Required work —
Below are entries; copy exactly the lines from the one with "open Sys2Proof" through the one with "the factor. -/", both included, and leave out the rest.

>>

-- ==== Sys2Proof/Machine/Ecdsa.lean ====
section
/-! DEFINITION. ECDSA on brainpoolP384r1 with SHA-384 (17 R424; 20 R459, R463): the curve of RFC 5639, which 20 R459 names, and the check of a
signature (PRESUMED from RFC 5639 and FIPS 186, log entry 52). -/

namespace Sys2Proof.Machine

open Sys2Proof

/-! ## The curve -/

/-- The prime of the field, the coefficients A and B, the order of the base point, and the base point. -/
def ecP : Nat := 0x8CB91E82A3386D280F5D6F7E50E641DF152F7109ED5456B412B1DA197FB71123ACD3A729901D1A71874700133107EC53
def ecA : Nat := 0x7BC382C63D8C150C3C72080ACE05AFA0C2BEA28E4FB22787139165EFBA91F90F8AA5814A503AD4EB04A8C7DD22CE2826
def ecB : Nat := 0x04A8C7DD22CE28268B39B55416F0447C2FB77DE107DCD2A62E880EA53EEB62D57CB4390295DBC9943AB78696FA504C11
def ecQ : Nat := 0x8CB91E82A3386D280F5D6F7E50E641DF152F7109ED5456B31F166E6CAC0425A7CF3AB6AF6B7FC3103B883202E9046565
def ecG : Nat × Nat :=
  (0x1D1C64F068CF45FFA2A63A81B7C13F6B8847A3E77EF14FE3DB7FCAFE0CBD10E8E826E03436D646AAEF87B2E247D4AF1E,
   0x8ABE1D7520F9C2A45CB1EB8E95CFD55262B70B29FEEC5864E19C054FF99129280E4646217791811142820341263C5315)

/-- Is a point on the curve? -/
def ecOn (x y : Nat) : Bool := decide (y * y % ecP = (x * x * x + ecA * x + ecB) % ecP)

/-! ## Arithmetic -/

/-- b^e modulo m, by the `n` low bits of e. -/
def powMod (m : Nat) : Nat → Nat → Nat → Nat
  | 0, _, _ => 1 % m
  | n + 1, b, e =>
    let r := powMod m n (b * b % m) (e / 2)
    if e % 2 = 1 then b * r % m else r

/-- The inverse modulo a prime of 384 bits. -/
def invMod (m x : Nat) : Nat := powMod m 384 (x % m) (m - 2)

/-- The sum of two points; none is the point at infinity. -/
def ecAdd (p q : Option (Nat × Nat)) : Option (Nat × Nat) :=
  match p, q with
  | none, q => q
  | p, none => p
  | some (x1, y1), some (x2, y2) =>
    if x1 = x2 ∧ (y1 + y2) % ecP = 0 then none
    else
      let l := if x1 = x2 then (3 * x1 * x1 + ecA) * invMod ecP (2 * y1) % ecP
        else (y2 + ecP - y1) * invMod ecP (x2 + ecP - x1) % ecP
      let x := (l * l + 2 * ecP - x1 - x2) % ecP
      some (x, (l * (x1 + ecP - x) + ecP - y1) % ecP)

/-- A multiple of a point, by the `n` low bits of the factor. -/
def ecMul : Nat → Nat → Option (Nat × Nat) → Option (Nat × Nat)
  | 0, _, _ => none
  | n + 1, k, p =>
    let r := ecMul n (k / 2) (ecAdd p p)
    if k % 2 = 1 then ecAdd p r else r

/-! ## Signatures (17 R424) -/

/-- Bytes as a number, most significant byte first. -/
def beNat (b : List Byte) : Nat := leNat b.reverse

/-- The check of a signature r, s over a digest, under a public key. -/
def ecdsaGood (key : Nat × Nat) (h r s : Nat) : Bool :=
  decide (1 ≤ r) && decide (r < ecQ) && decide (1 ≤ s) && decide (s < ecQ) && ecOn key.1 key.2 &&
    (let w := invMod ecQ s
     match ecAdd (ecMul 384 (h * w % ecQ) (some ecG)) (ecMul 384 (r * w % ecQ) (some key)) with
     | none => false
     | some p => p.1 % ecQ == r)

/-- Do 96 bytes, r then s, sign a message under a key? -/
def signedBy (key : Nat × Nat) (msg sig : List Byte) : Bool :=
  sig.length == 96 && ecdsaGood key (beNat (sha384 msg)) (beNat (sig.take 48)) (beNat (sig.drop 48))

/-- The signature of a container whose signature part begins at an offset (17 R424, R427), under the platform key. -/
def containerSigned (b : List Byte) (sigoff : Nat) : Bool := signedBy Config.platformKey (b.take sigoff) ((b.drop sigoff).take 96)

end Sys2Proof.Machine
end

<<

Task response —
open Sys2Proof

/-! ## The curve -/

/-- The prime of the field, the coefficients A and B, the order of the base point, and the base point. -/
def ecP : Nat := 0x8CB91E82A3386D280F5D6F7E50E641DF152F7109ED5456B412B1DA197FB71123ACD3A729901D1A71874700133107EC53
def ecA : Nat := 0x7BC382C63D8C150C3C72080ACE05AFA0C2BEA28E4FB22787139165EFBA91F90F8AA5814A503AD4EB04A8C7DD22CE2826
def ecB : Nat := 0x04A8C7DD22CE28268B39B55416F0447C2FB77DE107DCD2A62E880EA53EEB62D57CB4390295DBC9943AB78696FA504C11
def ecQ : Nat := 0x8CB91E82A3386D280F5D6F7E50E641DF152F7109ED5456B31F166E6CAC0425A7CF3AB6AF6B7FC3103B883202E9046565
def ecG : Nat × Nat :=
  (0x1D1C64F068CF45FFA2A63A81B7C13F6B8847A3E77EF14FE3DB7FCAFE0CBD10E8E826E03436D646AAEF87B2E247D4AF1E,
   0x8ABE1D7520F9C2A45CB1EB8E95CFD55262B70B29FEEC5864E19C054FF99129280E4646217791811142820341263C5315)

/-- Is a point on the curve? -/
def ecOn (x y : Nat) : Bool := decide (y * y % ecP = (x * x * x + ecA * x + ecB) % ecP)

/-! ## Arithmetic -/

/-- b^e modulo m, by the `n` low bits of e. -/
def powMod (m : Nat) : Nat → Nat → Nat → Nat
  | 0, _, _ => 1 % m
  | n + 1, b, e =>
    let r := powMod m n (b * b % m) (e / 2)
    if e % 2 = 1 then b * r % m else r

/-- The inverse modulo a prime of 384 bits. -/
def invMod (m x : Nat) : Nat := powMod m 384 (x % m) (m - 2)

/-- The sum of two points; none is the point at infinity. -/
def ecAdd (p q : Option (Nat × Nat)) : Option (Nat × Nat) :=
  match p, q with
  | none, q => q
  | p, none => p
  | some (x1, y1), some (x2, y2) =>
    if x1 = x2 ∧ (y1 + y2) % ecP = 0 then none
    else
      let l := if x1 = x2 then (3 * x1 * x1 + ecA) * invMod ecP (2 * y1) % ecP
        else (y2 + ecP - y1) * invMod ecP (x2 + ecP - x1) % ecP
      let x := (l * l + 2 * ecP - x1 - x2) % ecP
      some (x, (l * (x1 + ecP - x) + ecP - y1) % ecP)

/-- A multiple of a point, by the `n` low bits of the factor. -/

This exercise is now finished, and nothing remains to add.